*Task objective:*
Go line by line through the entries and show those that hold the string "obtain".

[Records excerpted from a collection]
- - - - - - -

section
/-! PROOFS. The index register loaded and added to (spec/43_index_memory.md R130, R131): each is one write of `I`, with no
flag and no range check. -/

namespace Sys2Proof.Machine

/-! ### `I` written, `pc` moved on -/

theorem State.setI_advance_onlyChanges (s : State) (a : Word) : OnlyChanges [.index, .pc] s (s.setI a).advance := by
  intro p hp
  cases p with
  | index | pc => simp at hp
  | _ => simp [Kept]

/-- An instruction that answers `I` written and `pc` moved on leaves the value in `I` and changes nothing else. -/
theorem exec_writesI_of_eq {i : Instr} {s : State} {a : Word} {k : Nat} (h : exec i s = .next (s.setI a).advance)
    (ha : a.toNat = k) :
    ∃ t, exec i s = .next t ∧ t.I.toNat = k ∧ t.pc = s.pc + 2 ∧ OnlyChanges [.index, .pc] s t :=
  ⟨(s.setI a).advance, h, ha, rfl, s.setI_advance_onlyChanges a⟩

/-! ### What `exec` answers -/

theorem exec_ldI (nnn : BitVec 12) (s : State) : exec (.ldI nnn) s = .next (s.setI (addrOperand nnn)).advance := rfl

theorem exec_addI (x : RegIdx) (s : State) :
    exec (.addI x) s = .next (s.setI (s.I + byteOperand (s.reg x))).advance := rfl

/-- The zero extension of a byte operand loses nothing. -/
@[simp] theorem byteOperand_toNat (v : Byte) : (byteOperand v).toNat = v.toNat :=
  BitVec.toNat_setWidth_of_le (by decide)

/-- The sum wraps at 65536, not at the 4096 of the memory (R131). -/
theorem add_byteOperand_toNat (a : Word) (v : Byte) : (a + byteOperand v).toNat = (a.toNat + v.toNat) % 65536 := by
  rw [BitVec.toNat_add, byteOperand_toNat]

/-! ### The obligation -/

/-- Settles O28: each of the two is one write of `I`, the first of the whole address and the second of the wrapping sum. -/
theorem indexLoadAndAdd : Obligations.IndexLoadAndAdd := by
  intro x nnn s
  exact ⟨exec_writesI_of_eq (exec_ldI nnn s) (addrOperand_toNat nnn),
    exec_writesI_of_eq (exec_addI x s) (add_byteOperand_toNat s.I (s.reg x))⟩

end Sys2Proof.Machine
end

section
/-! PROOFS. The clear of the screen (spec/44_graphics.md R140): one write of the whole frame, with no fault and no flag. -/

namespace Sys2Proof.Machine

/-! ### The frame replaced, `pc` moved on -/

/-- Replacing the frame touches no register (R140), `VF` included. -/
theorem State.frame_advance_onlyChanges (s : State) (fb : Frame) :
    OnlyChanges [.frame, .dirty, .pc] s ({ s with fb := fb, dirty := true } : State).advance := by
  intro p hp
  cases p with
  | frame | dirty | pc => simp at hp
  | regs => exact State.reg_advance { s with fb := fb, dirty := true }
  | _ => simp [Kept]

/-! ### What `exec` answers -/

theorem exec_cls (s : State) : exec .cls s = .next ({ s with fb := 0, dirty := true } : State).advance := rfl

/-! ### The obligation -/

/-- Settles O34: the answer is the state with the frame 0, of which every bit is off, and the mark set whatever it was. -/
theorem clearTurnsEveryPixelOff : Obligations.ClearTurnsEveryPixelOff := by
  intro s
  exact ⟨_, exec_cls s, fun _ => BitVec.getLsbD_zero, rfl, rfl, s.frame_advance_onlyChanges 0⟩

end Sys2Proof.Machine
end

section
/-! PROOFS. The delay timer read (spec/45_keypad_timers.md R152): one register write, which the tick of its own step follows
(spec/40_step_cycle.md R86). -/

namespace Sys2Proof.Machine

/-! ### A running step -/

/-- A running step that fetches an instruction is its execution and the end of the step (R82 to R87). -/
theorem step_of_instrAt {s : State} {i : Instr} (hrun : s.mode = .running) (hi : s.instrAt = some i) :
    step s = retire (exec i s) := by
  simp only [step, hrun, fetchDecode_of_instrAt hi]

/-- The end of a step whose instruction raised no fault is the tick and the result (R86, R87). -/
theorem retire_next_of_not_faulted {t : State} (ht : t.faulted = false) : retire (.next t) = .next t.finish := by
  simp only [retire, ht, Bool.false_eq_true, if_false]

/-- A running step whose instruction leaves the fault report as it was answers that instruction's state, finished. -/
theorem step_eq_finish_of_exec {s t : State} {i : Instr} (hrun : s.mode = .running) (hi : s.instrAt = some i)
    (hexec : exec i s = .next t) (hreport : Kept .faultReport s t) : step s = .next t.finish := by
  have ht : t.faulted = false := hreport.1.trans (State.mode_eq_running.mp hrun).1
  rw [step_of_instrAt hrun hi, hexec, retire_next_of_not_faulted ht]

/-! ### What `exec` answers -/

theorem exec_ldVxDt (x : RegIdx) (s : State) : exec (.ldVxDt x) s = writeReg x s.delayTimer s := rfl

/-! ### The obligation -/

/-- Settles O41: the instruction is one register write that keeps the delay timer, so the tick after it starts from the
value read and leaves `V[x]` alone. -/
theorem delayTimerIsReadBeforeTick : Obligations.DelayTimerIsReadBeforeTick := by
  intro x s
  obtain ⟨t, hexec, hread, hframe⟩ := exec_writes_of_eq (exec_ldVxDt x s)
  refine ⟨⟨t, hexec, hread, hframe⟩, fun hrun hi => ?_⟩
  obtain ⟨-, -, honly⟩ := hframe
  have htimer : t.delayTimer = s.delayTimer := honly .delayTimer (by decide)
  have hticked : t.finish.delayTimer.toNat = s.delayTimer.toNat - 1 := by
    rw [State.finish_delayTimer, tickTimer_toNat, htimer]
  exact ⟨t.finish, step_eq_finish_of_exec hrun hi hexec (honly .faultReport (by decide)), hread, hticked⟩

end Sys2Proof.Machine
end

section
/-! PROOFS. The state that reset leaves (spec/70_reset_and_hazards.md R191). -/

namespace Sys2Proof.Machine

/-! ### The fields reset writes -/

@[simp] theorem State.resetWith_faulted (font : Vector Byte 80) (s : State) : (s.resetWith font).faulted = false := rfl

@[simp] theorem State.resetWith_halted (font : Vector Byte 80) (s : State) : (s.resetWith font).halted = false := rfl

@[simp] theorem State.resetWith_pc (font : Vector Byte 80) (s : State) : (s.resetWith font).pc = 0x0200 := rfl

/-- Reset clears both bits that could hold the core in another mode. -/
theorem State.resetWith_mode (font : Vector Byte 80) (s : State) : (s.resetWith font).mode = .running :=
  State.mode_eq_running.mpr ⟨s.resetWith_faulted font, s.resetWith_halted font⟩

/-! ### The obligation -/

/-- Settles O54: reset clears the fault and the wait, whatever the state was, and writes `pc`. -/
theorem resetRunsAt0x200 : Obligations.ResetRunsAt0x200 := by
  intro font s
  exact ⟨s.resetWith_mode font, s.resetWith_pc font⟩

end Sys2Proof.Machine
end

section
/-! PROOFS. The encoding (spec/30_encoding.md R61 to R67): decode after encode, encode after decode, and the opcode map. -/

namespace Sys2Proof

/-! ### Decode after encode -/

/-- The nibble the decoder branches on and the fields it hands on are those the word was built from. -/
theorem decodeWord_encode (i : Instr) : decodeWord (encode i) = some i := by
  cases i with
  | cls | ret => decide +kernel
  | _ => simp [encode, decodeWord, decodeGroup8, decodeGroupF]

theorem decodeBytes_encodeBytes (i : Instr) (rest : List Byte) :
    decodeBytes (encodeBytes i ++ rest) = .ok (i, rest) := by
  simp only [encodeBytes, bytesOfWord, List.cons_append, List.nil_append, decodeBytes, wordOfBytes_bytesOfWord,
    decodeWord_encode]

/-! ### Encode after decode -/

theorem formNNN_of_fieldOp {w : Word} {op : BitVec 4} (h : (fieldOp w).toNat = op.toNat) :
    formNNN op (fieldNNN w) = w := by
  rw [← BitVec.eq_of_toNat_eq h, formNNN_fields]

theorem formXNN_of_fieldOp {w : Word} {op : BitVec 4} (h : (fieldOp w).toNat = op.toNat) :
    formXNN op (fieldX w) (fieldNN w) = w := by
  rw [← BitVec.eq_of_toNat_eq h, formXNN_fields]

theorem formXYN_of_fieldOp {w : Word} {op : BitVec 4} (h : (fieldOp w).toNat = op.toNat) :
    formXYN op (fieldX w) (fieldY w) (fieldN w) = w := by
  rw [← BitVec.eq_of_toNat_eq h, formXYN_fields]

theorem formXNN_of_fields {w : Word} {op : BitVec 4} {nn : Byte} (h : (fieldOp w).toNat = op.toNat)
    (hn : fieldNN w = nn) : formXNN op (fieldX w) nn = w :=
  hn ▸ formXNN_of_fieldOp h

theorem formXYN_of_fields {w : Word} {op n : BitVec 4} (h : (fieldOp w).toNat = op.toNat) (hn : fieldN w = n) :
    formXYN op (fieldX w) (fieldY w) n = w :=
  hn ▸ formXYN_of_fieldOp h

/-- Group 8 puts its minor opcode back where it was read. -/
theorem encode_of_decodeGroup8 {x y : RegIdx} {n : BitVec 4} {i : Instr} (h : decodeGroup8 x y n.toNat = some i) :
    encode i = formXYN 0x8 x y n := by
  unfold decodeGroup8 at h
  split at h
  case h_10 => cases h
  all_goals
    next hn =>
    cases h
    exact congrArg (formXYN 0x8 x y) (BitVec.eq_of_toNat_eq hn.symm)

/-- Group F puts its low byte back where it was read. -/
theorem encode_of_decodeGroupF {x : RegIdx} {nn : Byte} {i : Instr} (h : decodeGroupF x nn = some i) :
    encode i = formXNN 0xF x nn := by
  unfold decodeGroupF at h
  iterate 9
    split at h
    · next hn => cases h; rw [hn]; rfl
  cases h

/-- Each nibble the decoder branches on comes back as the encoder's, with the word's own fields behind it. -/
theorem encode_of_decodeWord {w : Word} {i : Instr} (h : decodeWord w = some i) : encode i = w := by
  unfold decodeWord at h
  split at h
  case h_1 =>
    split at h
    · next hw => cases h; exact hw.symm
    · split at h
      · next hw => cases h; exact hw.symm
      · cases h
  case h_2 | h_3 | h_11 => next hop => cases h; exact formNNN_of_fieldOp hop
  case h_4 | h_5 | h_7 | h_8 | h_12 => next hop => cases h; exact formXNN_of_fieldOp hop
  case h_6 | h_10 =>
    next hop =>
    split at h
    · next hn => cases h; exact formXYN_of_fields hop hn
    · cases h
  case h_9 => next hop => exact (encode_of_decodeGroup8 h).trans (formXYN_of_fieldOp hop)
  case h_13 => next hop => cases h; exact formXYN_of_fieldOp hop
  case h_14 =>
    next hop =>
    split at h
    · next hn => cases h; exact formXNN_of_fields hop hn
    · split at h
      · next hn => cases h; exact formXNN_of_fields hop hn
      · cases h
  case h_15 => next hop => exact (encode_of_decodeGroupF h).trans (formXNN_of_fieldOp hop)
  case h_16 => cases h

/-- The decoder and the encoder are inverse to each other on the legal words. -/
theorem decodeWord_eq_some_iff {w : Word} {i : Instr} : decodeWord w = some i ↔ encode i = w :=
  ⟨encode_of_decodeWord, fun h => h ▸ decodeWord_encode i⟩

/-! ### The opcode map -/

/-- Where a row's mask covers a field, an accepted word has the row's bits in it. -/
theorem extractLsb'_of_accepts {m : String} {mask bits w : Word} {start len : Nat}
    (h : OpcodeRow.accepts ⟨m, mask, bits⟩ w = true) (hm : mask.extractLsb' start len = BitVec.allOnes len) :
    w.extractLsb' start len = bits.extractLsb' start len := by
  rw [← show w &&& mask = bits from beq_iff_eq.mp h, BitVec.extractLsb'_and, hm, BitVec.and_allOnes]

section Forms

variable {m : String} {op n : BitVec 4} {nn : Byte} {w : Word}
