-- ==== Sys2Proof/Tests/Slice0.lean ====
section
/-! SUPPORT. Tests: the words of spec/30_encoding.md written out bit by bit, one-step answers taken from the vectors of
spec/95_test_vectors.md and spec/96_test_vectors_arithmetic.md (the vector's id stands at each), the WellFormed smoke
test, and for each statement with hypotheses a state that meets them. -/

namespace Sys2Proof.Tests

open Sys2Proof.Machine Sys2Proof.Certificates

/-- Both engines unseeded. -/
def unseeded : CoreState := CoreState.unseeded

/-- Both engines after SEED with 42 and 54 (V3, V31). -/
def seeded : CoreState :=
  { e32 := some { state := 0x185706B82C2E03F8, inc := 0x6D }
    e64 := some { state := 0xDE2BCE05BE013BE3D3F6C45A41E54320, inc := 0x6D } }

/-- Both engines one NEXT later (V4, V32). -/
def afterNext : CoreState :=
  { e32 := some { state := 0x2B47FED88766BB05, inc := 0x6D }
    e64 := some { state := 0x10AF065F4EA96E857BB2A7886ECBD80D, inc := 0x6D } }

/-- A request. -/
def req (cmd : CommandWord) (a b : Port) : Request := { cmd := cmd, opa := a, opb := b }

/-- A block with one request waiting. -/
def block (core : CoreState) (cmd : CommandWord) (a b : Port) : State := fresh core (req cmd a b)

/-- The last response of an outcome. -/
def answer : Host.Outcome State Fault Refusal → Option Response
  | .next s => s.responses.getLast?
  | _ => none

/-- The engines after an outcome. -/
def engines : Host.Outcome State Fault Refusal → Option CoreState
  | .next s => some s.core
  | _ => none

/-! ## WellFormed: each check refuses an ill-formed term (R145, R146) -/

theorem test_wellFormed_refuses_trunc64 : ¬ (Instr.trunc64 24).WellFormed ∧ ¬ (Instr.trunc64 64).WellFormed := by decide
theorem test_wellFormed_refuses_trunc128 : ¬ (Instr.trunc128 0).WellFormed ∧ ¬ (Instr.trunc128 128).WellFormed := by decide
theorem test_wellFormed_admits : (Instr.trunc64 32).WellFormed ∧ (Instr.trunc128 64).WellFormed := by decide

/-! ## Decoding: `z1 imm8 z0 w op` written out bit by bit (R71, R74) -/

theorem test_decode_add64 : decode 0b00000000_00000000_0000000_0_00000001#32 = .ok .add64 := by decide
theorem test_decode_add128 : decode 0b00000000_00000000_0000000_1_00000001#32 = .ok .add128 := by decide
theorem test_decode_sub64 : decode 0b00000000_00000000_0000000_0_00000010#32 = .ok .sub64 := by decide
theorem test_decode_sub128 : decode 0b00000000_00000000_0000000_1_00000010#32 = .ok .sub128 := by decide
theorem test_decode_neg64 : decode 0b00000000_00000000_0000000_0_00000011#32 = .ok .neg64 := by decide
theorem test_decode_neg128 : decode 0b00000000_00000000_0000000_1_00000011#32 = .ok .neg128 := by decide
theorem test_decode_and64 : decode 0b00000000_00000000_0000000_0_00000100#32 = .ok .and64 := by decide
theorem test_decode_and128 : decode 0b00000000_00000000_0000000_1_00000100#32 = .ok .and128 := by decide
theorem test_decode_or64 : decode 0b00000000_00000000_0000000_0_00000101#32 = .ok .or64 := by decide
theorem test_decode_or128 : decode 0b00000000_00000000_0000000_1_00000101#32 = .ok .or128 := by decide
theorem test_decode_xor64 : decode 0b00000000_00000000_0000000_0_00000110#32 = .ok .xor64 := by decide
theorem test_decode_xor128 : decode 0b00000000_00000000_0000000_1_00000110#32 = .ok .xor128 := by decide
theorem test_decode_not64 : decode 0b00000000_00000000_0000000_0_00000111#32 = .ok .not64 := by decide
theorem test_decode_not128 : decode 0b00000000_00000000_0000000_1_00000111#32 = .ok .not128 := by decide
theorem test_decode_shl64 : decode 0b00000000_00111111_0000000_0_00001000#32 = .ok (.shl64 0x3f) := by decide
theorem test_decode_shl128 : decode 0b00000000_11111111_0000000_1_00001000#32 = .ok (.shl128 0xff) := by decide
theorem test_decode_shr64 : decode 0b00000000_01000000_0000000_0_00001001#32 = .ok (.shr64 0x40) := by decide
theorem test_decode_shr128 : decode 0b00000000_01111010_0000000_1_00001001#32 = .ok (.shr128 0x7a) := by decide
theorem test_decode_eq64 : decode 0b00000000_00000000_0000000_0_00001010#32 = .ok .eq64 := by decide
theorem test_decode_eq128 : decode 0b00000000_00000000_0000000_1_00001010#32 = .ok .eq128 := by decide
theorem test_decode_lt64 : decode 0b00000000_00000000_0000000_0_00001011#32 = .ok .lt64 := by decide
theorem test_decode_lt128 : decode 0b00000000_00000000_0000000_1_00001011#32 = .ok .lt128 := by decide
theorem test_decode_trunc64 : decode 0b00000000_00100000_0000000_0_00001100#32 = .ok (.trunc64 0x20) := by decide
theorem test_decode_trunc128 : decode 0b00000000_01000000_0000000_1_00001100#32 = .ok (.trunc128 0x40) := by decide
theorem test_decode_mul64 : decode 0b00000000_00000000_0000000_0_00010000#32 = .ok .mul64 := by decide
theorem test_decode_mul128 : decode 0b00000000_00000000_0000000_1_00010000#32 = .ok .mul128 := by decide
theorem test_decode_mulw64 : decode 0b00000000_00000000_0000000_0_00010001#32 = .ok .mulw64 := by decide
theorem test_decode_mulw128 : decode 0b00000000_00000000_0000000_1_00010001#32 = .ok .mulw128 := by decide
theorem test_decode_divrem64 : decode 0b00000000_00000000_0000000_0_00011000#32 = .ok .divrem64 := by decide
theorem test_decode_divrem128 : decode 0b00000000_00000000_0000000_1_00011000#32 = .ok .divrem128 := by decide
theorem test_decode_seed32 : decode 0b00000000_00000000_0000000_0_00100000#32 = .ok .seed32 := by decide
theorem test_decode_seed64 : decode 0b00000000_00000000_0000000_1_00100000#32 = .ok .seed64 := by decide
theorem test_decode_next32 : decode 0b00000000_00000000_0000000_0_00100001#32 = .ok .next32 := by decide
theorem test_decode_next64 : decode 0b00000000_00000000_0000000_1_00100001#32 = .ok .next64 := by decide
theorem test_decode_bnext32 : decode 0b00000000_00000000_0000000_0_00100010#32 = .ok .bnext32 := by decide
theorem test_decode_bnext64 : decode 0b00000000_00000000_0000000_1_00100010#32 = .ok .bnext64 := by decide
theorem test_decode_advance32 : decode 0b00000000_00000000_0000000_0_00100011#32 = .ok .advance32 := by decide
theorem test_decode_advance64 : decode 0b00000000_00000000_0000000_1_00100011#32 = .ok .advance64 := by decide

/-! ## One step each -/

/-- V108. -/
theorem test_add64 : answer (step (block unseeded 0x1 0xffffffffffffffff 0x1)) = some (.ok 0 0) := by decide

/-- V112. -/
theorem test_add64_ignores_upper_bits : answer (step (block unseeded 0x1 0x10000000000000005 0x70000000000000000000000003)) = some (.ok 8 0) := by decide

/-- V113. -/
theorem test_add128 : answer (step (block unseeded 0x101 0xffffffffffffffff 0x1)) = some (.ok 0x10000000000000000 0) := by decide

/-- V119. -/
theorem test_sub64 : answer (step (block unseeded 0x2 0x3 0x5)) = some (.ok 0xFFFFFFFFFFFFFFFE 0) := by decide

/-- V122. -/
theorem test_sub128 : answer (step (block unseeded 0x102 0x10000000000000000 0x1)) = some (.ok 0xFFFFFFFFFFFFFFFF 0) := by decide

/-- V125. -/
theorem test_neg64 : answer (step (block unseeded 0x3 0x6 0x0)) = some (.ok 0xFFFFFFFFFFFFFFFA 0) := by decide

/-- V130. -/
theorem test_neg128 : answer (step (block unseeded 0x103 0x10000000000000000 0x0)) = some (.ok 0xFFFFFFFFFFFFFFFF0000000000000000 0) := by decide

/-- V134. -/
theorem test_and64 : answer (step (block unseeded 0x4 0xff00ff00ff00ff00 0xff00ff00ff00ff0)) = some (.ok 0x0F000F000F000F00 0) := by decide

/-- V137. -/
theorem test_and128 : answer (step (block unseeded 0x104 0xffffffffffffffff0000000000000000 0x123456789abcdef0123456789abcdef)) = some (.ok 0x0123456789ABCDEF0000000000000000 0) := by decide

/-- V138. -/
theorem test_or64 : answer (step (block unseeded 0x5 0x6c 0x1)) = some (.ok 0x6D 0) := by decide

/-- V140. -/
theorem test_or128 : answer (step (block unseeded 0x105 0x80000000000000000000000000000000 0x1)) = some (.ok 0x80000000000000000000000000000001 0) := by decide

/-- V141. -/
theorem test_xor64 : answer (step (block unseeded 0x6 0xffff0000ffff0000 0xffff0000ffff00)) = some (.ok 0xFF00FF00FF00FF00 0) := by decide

- - - - - - -

*Answer box:*
  obtain ⟨t, hexec, hread, hframe⟩ := exec_writes_of_eq (exec_ldVxDt x s)
  obtain ⟨-, -, honly⟩ := hframe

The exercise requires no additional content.